In this article, we will walk through one of the possible implementations of Chunking solution.
Current solution consists of Client (WPF UI application) and Server (WCF Console application). On the server side, we have WCF Service exposing several methods to manipulate data files. It is using Entity Framework Code First approach to talk to SQL Server to persist data.
On the database side, we got two tables - BlobFiles
and BlobFileChunks
. Every record in BlobFiles
table corresponds to the description of uploaded file and includes its Id (Guid), Name, Description, Size, User Id created, and creation timestamp. BlobFileChunks
, on the other hand, is a detail table referencing BlobFiles
by foreign key. Every record in this table represents a chunk of data in binary format as well as its sequential number (position) in the original file stored in the ChunkId
column.
On the client side, we have a grid displaying Data Files pulled from the database, and few buttons allowing to refresh data, upload a new file, remove existing file, as well as calculate file hash code and save file to disk. The latter two actions are purely demonstrational and serve the purpose of emulating actual consumption of file content on the server side.
Before using the code, make sure that connection settings configured correctly in server's App.config
file. By default, it is using local instance of SQL Server with Integrated Security:
<entityFramework> <defaultConnectionFactory type="System.Data.Entity.Infrastructure.SqlConnectionFactory, EntityFramework"> <parameters> <parameter value="Data Source=.;Integrated Security=True;MultipleActiveResultSets=True;" /> </parameters> </defaultConnectionFactory> <providers> <provider invariantName="System.Data.SqlClient" type="System.Data.Entity.SqlServer.SqlProviderServices, EntityFramework.SqlServer" /> </providers> </entityFramework>
Since project contains EF configured with automatic DB Migrations, the database is going to be created automatically, on the first run.
Without getting too deep into details, let's focus on major points of the solution - the mechanism of uploading chunks and later combining them together.

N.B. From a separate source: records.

-- ==== Sys2Proof/Machine/Logit.lean ====
section
/-! DEFINITION. The jobs of the die engines (R217–R220): descriptors, reads and writes, failures; what a Sluice part contributes
and what a failed draw leaves (R223, R225, R226); and the words of a logit program (R406–R409). -/
namespace Sys2Proof.Machine

open Sys2Proof

/-! ### Answers of a job's accesses -/

/-- The answer of an access or a check of a job: it waits, it fails the job with a cause and a subcause, or it goes on. -/
inductive JAns (α : Type) where
  | wait
  | bad (cause sub : Nat)
  | ok (a : α)

/-- What follows when a job goes on. -/
def jbind (x : State × JAns α) (f : State → α → State × JAns β) : State × JAns β :=
  match x with
  | (s, .wait) => (s, .wait)
  | (s, .bad c k) => (s, .bad c k)
  | (s, .ok a) => f s a

/-- A read of a job at the coherence point; a translation fault is FAULT with its subcause (R219, R220). -/
def jread (s : State) (d part va n : Nat) : State × JAns (List Byte) :=
  match s.vmRead d part (linePieces va n) with
  | (s, _, .ok b) => (s, .ok b)
  | (s, a, .fault f) => (if f.sub = 2 then s.nameWay (512 + d) d a else s, .bad 3 f.sub)
  | (s, _, .wait) => (s, .wait)

/-- A write of a job. -/
def jwrite (s : State) (d part va : Nat) (bs : List Byte) : State × JAns Unit :=
  match s.spWrite part (.vm d) va bs with
  | (s, _, .ok _) => (s, .ok ())
  | (s, a, .fault f) => (if f.sub = 2 then s.nameWay (512 + d) d a else s, .bad 3 f.sub)
  | (s, _, .wait) => (s, .wait)

/-- A check of a job: its cause when it fails. -/
def jguard (s : State) (b : Bool) (cause : Nat) : State × JAns Unit := (s, if b then .ok () else .bad cause 0)

/-! ### Descriptors (R218, R221) -/

/-- A die-relative address on a die (R221). -/
def State.dieRel (s : State) (va d : Nat) : Nat := va - vaDie va * 2 ^ 45 + (s.pkg * 4 + d) * 2 ^ 45

/-- The rules of a job descriptor (R218, R394): a Sluice draw also needs a group of one engine member per die of DIEM, in
ascending die order. DESIGN CHOICE (log 112): R218 fails a misaligned address and gives RES, AUX and AE no alignment; each must be a multiple of the 8
bytes that its entries have. -/
def Job.valid (s : State) (j : Job) : Bool :=
  let zero := fun (k : Nat) => j.w k == 0
  wfld (j.w 0) 48 16 == 0 && wfld (j.w 0) 2 10 == 0 && wfld (j.w 0) 0 2 == j.kind && j.nseq ≤ 4096 &&
    j.seqa % 128 == 0 && j.stat % 8 == 0 &&
    (match j.kind with
     | 0 => j.res % 8 == 0 && j.aux % 8 == 0 && j.cs % 8 == 0 && zero 5 && wfld (j.w 7) 16 48 == 0 && j.diem.contains j.home &&
        (match find (s.part j.part).groups j.grp with
         | some g => g.members == j.diem.map (fun d => 2 ^ 31 + (s.pkg * 4 + d) * 128)
         | none => false)
     | 1 => j.grp == 0 && j.diem.isEmpty && zero 2 && zero 3 && zero 4 && zero 5 && zero 7
     | _ => j.grp == 0 && j.res % 8 == 0 && j.aux % 8 == 0 && j.cs % 8 == 0 && j.ae % 8 == 0 && wfld (j.w 7) 16 48 == 0)

/-- The fields of a sequence descriptor (R221). -/
def sdSeq (b : List Byte) : Nat := recFld b 0 4
def sdSfl (b : List Byte) : Nat := recFld b 4 4
def sdProg (b : List Byte) : Nat := recFld b 8 8
def sdTreg (b : List Byte) : Nat := recFld b 0x10 8
def sdLogit (b : List Byte) : Nat := recFld b 0x18 8
def sdStep (b : List Byte) : Nat := recFld b 0x20 4
def sdMax (b : List Byte) : Nat := recFld b 0x24 4
def sdEos (b : List Byte) : Nat := recFld b 0x28 4
def sdSalt (b : List Byte) : Nat := recFld b 0x2C 4
def sdGrpr (b : List Byte) : Nat := recFld b 0x30 8
def sdPnd (b : List Byte) : Nat := recFld b 0x38 8
def sdDraft (b : List Byte) : Nat := recFld b 0x40 8
def sdHtok (b : List Byte) : Nat := recFld b 0x48 8
def sflLive (f : Nat) : Bool := f % 2 == 1
def sflHeld (f : Nat) : Bool := f / 2 % 2 == 1
def sflHver (f : Nat) : Bool := f / 8 % 2 == 1
def sflRing (f : Nat) : Nat := f / 256 % 4
def sflMemb (f : Nat) : Nat := f / 1024 % 64
def pndV (p : Nat) : Bool := p / 2 ^ 31 % 2 == 1

/-- The fields of a best-of-n group record (R227). -/
def grN (b : List Byte) : Nat := recFld b 0 4
def grMargin (b : List Byte) : Nat := recFld b 4 4
def grAlive (b : List Byte) : Nat := recFld b 8 8
def grLeader (b : List Byte) : Nat := recFld b 0x10 4
def grCum (b : List Byte) (m : Nat) : Nat := recFld b (0x100 + 4 * m) 4

/-- The rules of a group record (R227). −0 is a legal margin. -/
def groupOk (b : List Byte) : Bool :=
  let m := dec f32 (grMargin b)
  1 ≤ grN b && grN b ≤ 64 && !m.isNan && (!m.sign || m.isZero) && grLeader b < grN b && leNat ((b.drop 0x14).take 236) == 0

/-- The rules of a sequence descriptor that need no other record (R221). -/
def seqOk (b : List Byte) : Bool :=
  let p := sdPnd b
  sdSfl b / 2 ^ 16 == 0 && sdSfl b / 16 % 16 == 0 && sdSfl b / 4 % 2 == 0 && sdProg b % 32 == 0 && sdTreg b % 65536 == 0 &&
    sdLogit b % 512 == 0 && sdGrpr b % 64 == 0 && sdDraft b % 64 == 0 && leNat (b.drop 0x50) == 0 &&
    p / 2 ^ 32 == 0 && p / 2 ^ 30 % 2 == 0 && p / 2 ^ 19 % 32 == 0 && !(sdDraft b != 0 && pndV p)

/-- A sequence descriptor as a job reads it. -/
def readSeq (s : State) (j : Job) (i : Nat) : State × JAns (List Byte) := jread s j.home j.part (j.seqa + 128 * i) 128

On the client side, the following code used to upload chunks to the server:
using (var service = new FileUploadServiceClient()) { var fileId = await service.CreateBlobFileAsync(Path.GetFileName(fileName), fileName, new FileInfo(fileName).Length, Environment.UserName); using (var stream = File.OpenRead(fileName)) { var edb = new ExecutionDataflowBlockOptions {BoundedCapacity = 5, MaxDegreeOfParallelism = 5}; var ab = new ActionBlock<Tuple<byte[], int>>(x => service.AddBlobFileChunkAsync(fileId, x.Item2, x.Item1), edb); foreach (var item in stream.GetByteChunks(chunkSize).Select((x, i) => Tuple.Create(x, i))) await ab.SendAsync(item); ab.Complete(); await ab.Completion; } }
As you can see, ActionBlock
class (part of great library TPL Dataflow) has been used in the code, which abstracts away asynchronous parallel processing, allowing to send maximum 5 chunks at a time (MaxDegreeOfParallelism
) and maintaining a buffer of 5 chunks in the memory (BoundedCapacity
).
By calling CreateBlobFileAsync
, we create master record with file details and obtain BlobFileId
. We then open a File Stream, call an extension method GetByteChunks
that returns an IEnumerable<byte[]>
. This enumerable is evaluated on the fly and every element contains a byte array of specified size (obviously, the last element may contain less data). Chunk size by default is set to 2MB and can be adjusted according to the usage scenario. Those chunks together with their sequential IDs are sent to the server in parallel via AddBlobFileChunkAsync
method. Note that the chunks do not necessarily have to be sent one after another as long as their sequential IDs represent their actual positions in the file.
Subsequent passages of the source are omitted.